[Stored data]
════════════════

/-- One instant of a cell: code charge, uncertain code charge (R270, R271). `last` is the last valid sample before the frame; where p
is unknown, the sample of the instant itself counts as the last valid one. -/
def chargeAt (f : FrameIn) (c : CellIn) (last : Option Int) (t : Nat) : Int × Int :=
  if !c.known then (0, uncOf (lastBefore f last (t + 1)))
  else
    let p := c.pAt t
    if f.curOvr.getD t false then (p * (f.cur.getD t none).getD 0, if p = 0 then 0 else (iFull : Nat))
    else match f.cur.getD t none with
      | some i => (p * i, 0)
      | none => (p * (lastBefore f last t).getD 0, if p = 0 then 0 else uncOf (lastBefore f last t))

/-- A cell's step takes a frame (R271, R272). A V sample within 120 ns of a transition is a gap sample (R248). -/
def stepFrame (f : FrameIn) (c : CellIn) (last : Option Int) (a : StepAcc) : StepAcc × Int :=
  let ch := (List.range 20).map fun t => chargeAt f c last t
  let q := (ch.map (·.1)).foldl (· + ·) 0
  let unc := (ch.map (·.2)).foldl (· + ·) 0
  let curAt (t : Nat) : Int := ((f.cur.getD t none).getD ((lastBefore f last t).getD 0))
  let vs := if !c.known || cellOverrange f c then [] else (List.range 5).filterMap fun k =>
    if c.nearSwitch (4 * k) then none else (c.v.getD k none).map fun v => (k, v)
  let ins := if c.known then (List.range 20).filter fun t => c.pAt t != 0 else []
  ({ q := a.q + q
     qUnc := a.qUnc + unc
     vSum := a.vSum + (vs.map (·.2)).foldl (· + ·) 0
     nv := a.nv + vs.length
     iSum := a.iSum + (vs.map fun x => c.pAt (4 * x.1) * curAt (4 * x.1)).foldl (· + ·) 0
     insSum := a.insSum + (ins.map fun t => (curAt t).natAbs).foldl (· + ·) 0
     insN := a.insN + ins.length
     insDir := a.insDir + (ins.map fun t => c.pAt t * curAt t).foldl (· + ·) 0 }, q)

/-- A charge accumulator takes code charge: whole µC move, the remainder in pC is carried; it saturates (R270). -/
def accTake (iLsb : Nat) (q : Int) (x : EstCell) : EstCell × Bool :=
  let total := x.rem + q * iLsb
  let a := x.acc + total.tdiv 1_000_000
  let lim : Int := 2 ^ 31 - 1
  let sat := decide (a < -lim ∨ lim < a)
  ({ x with acc := clampI (-lim) lim a, rem := total.tmod 1_000_000, accSat := x.accSat || sat }, sat)

/-- A lane's estimation state. -/
def Dev.estLane (d : Dev) (l : Nat) : EstLane := d.est.lanes.get l EstLane.init

/-- Write it. -/
def Dev.putEstLane (d : Dev) (l : Nat) (x : EstLane) : Dev := { d with est := { d.est with lanes := d.est.lanes.put l x } }

/-- Filters of a lane run: the estimation set is on, the lane's cluster and the page's enable (R65, R267). -/
def Dev.filtersOn (d : Dev) (l : Nat) : Bool := d.estimationSet && d.railGood (24 + l / 64) && d.flag PAGE_CTRL_enable 0x17

/-- A step of a lane closes: its records are delivered; a step still waiting is skipped (R268, R272). The step that ends at the
boundary at which hibernation begins is still finished (R299). -/
def Dev.stepClose (d : Dev) (l : Nat) : Dev :=
  let x := d.estLane l
  let run := d.filtersOn l && (!d.flag EST_STATUS_hibernated || decide ((x.stepNo + 1) * 500 ≤ d.est.hibFrame))
  let d := if x.due && run then d.bumpS EST_STEP_SKIPS_count EST_STEP_SKIPS_sat else d
  let d := each (d.laneIdx l) (fun i (d : Dev) =>
    d.estUpd l i fun c => { c with rec_ := if run then some c.step else none, step := StepAcc.init }) d
  d.putEstLane l { x with due := run, stepNo := x.stepNo + 1 }
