/-- `GRID_LOCK_GAINED` (R203): a tracker declares lock after 25 cycles in a row with its frequency within 45–65 Hz, its phase error within
±1.0° and its amplitude at least gv_min. The event names what the tracker then shows. -/
def execGridLockGained (g freq amp phase : Nat) (s : State) :=
  onDev (fun d =>
    if d.railGood 12 && d.railGood 9 && decide (g < 4 ∧ 25 ≤ d.sch.gvGood.get g 0) && !d.flag SCH_GV_STATUS_locked g &&
        d.gridShown g == (freq, amp, phase) then
      ((d.put SCH_GV_STATUS_locked 1 g).pageIrq 0x015 0).trimSettle
    else d) s

/-- A tracker's condition for losing lock holds (R203): five cycles in a row beyond ±5.0°, a frequency outside 45–65 Hz, or an amplitude
below gv_min for 40 ms. -/
def Dev.gridFails (d : Dev) (g : Nat) : Bool :=
  decide (5 ≤ d.sch.gvBad.get g 0) || !gridBand (d.get SCH_GV_STATUS_freq g) || decide (2_000 ≤ d.sch.gvLow.get g 0)

/-- `GRID_LOCK_LOST` (R203). -/
def execGridLockLost (g : Nat) (s : State) := onDev (fun d =>
  if d.railGood 12 && d.gridFails g then (d.gridLost g 4).trimSettle else d) s

end Sys2Proof.Machine
end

════════════════

Would you set down all of the entries again, word for word?

/-- One instant of a cell: code charge, uncertain code charge (R270, R271). `last` is the last valid sample before the frame; where p
is unknown, the sample of the instant itself counts as the last valid one. -/
def chargeAt (f : FrameIn) (c : CellIn) (last : Option Int) (t : Nat) : Int × Int :=
  if !c.known then (0, uncOf (lastBefore f last (t + 1)))
  else
    let p := c.pAt t
    if f.curOvr.getD t false then (p * (f.cur.getD t none).getD 0, if p = 0 then 0 else (iFull : Nat))
    else match f.cur.getD t none with
      | some i => (p * i, 0)
      | none => (p * (lastBefore f last t).getD 0, if p = 0 then 0 else uncOf (lastBefore f last t))

/-- A cell's step takes a frame (R271, R272). A V sample within 120 ns of a transition is a gap sample (R248). -/
def stepFrame (f : FrameIn) (c : CellIn) (last : Option Int) (a : StepAcc) : StepAcc × Int :=
  let ch := (List.range 20).map fun t => chargeAt f c last t
  let q := (ch.map (·.1)).foldl (· + ·) 0
  let unc := (ch.map (·.2)).foldl (· + ·) 0
  let curAt (t : Nat) : Int := ((f.cur.getD t none).getD ((lastBefore f last t).getD 0))
  let vs := if !c.known || cellOverrange f c then [] else (List.range 5).filterMap fun k =>
    if c.nearSwitch (4 * k) then none else (c.v.getD k none).map fun v => (k, v)
  let ins := if c.known then (List.range 20).filter fun t => c.pAt t != 0 else []
  ({ q := a.q + q
     qUnc := a.qUnc + unc
     vSum := a.vSum + (vs.map (·.2)).foldl (· + ·) 0
     nv := a.nv + vs.length
     iSum := a.iSum + (vs.map fun x => c.pAt (4 * x.1) * curAt (4 * x.1)).foldl (· + ·) 0
     insSum := a.insSum + (ins.map fun t => (curAt t).natAbs).foldl (· + ·) 0
     insN := a.insN + ins.length
     insDir := a.insDir + (ins.map fun t => c.pAt t * curAt t).foldl (· + ·) 0 }, q)

/-- A charge accumulator takes code charge: whole µC move, the remainder in pC is carried; it saturates (R270). -/
def accTake (iLsb : Nat) (q : Int) (x : EstCell) : EstCell × Bool :=
  let total := x.rem + q * iLsb
  let a := x.acc + total.tdiv 1_000_000
  let lim : Int := 2 ^ 31 - 1
  let sat := decide (a < -lim ∨ lim < a)
  ({ x with acc := clampI (-lim) lim a, rem := total.tmod 1_000_000, accSat := x.accSat || sat }, sat)

/-- A lane's estimation state. -/
def Dev.estLane (d : Dev) (l : Nat) : EstLane := d.est.lanes.get l EstLane.init

/-- Write it. -/
def Dev.putEstLane (d : Dev) (l : Nat) (x : EstLane) : Dev := { d with est := { d.est with lanes := d.est.lanes.put l x } }

/-- Filters of a lane run: the estimation set is on, the lane's cluster and the page's enable (R65, R267). -/
def Dev.filtersOn (d : Dev) (l : Nat) : Bool := d.estimationSet && d.railGood (24 + l / 64) && d.flag PAGE_CTRL_enable 0x17

/-- A step of a lane closes: its records are delivered; a step still waiting is skipped (R268, R272). The step that ends at the
boundary at which hibernation begins is still finished (R299). -/
def Dev.stepClose (d : Dev) (l : Nat) : Dev :=
  let x := d.estLane l
  let run := d.filtersOn l && (!d.flag EST_STATUS_hibernated || decide ((x.stepNo + 1) * 500 ≤ d.est.hibFrame))
  let d := if x.due && run then d.bumpS EST_STEP_SKIPS_count EST_STEP_SKIPS_sat else d
  let d := each (d.laneIdx l) (fun i (d : Dev) =>
    d.estUpd l i fun c => { c with rec_ := if run then some c.step else none, step := StepAcc.init }) d
  d.putEstLane l { x with due := run, stepNo := x.stepNo + 1 }
/-- `GRID_LOCK_GAINED` (R203): a tracker declares lock after 25 cycles in a row with its frequency within 45–65 Hz, its phase error within
±1.0° and its amplitude at least gv_min. The event names what the tracker then shows. -/
def execGridLockGained (g freq amp phase : Nat) (s : State) :=
  onDev (fun d =>
    if d.railGood 12 && d.railGood 9 && decide (g < 4 ∧ 25 ≤ d.sch.gvGood.get g 0) && !d.flag SCH_GV_STATUS_locked g &&
        d.gridShown g == (freq, amp, phase) then
      ((d.put SCH_GV_STATUS_locked 1 g).pageIrq 0x015 0).trimSettle
    else d) s

/-- A tracker's condition for losing lock holds (R203): five cycles in a row beyond ±5.0°, a frequency outside 45–65 Hz, or an amplitude
below gv_min for 40 ms. -/
def Dev.gridFails (d : Dev) (g : Nat) : Bool :=
  decide (5 ≤ d.sch.gvBad.get g 0) || !gridBand (d.get SCH_GV_STATUS_freq g) || decide (2_000 ≤ d.sch.gvLow.get g 0)

/-- `GRID_LOCK_LOST` (R203). -/
def execGridLockLost (g : Nat) (s : State) := onDev (fun d =>
  if d.railGood 12 && d.gridFails g then (d.gridLost g 4).trimSettle else d) s

end Sys2Proof.Machine
end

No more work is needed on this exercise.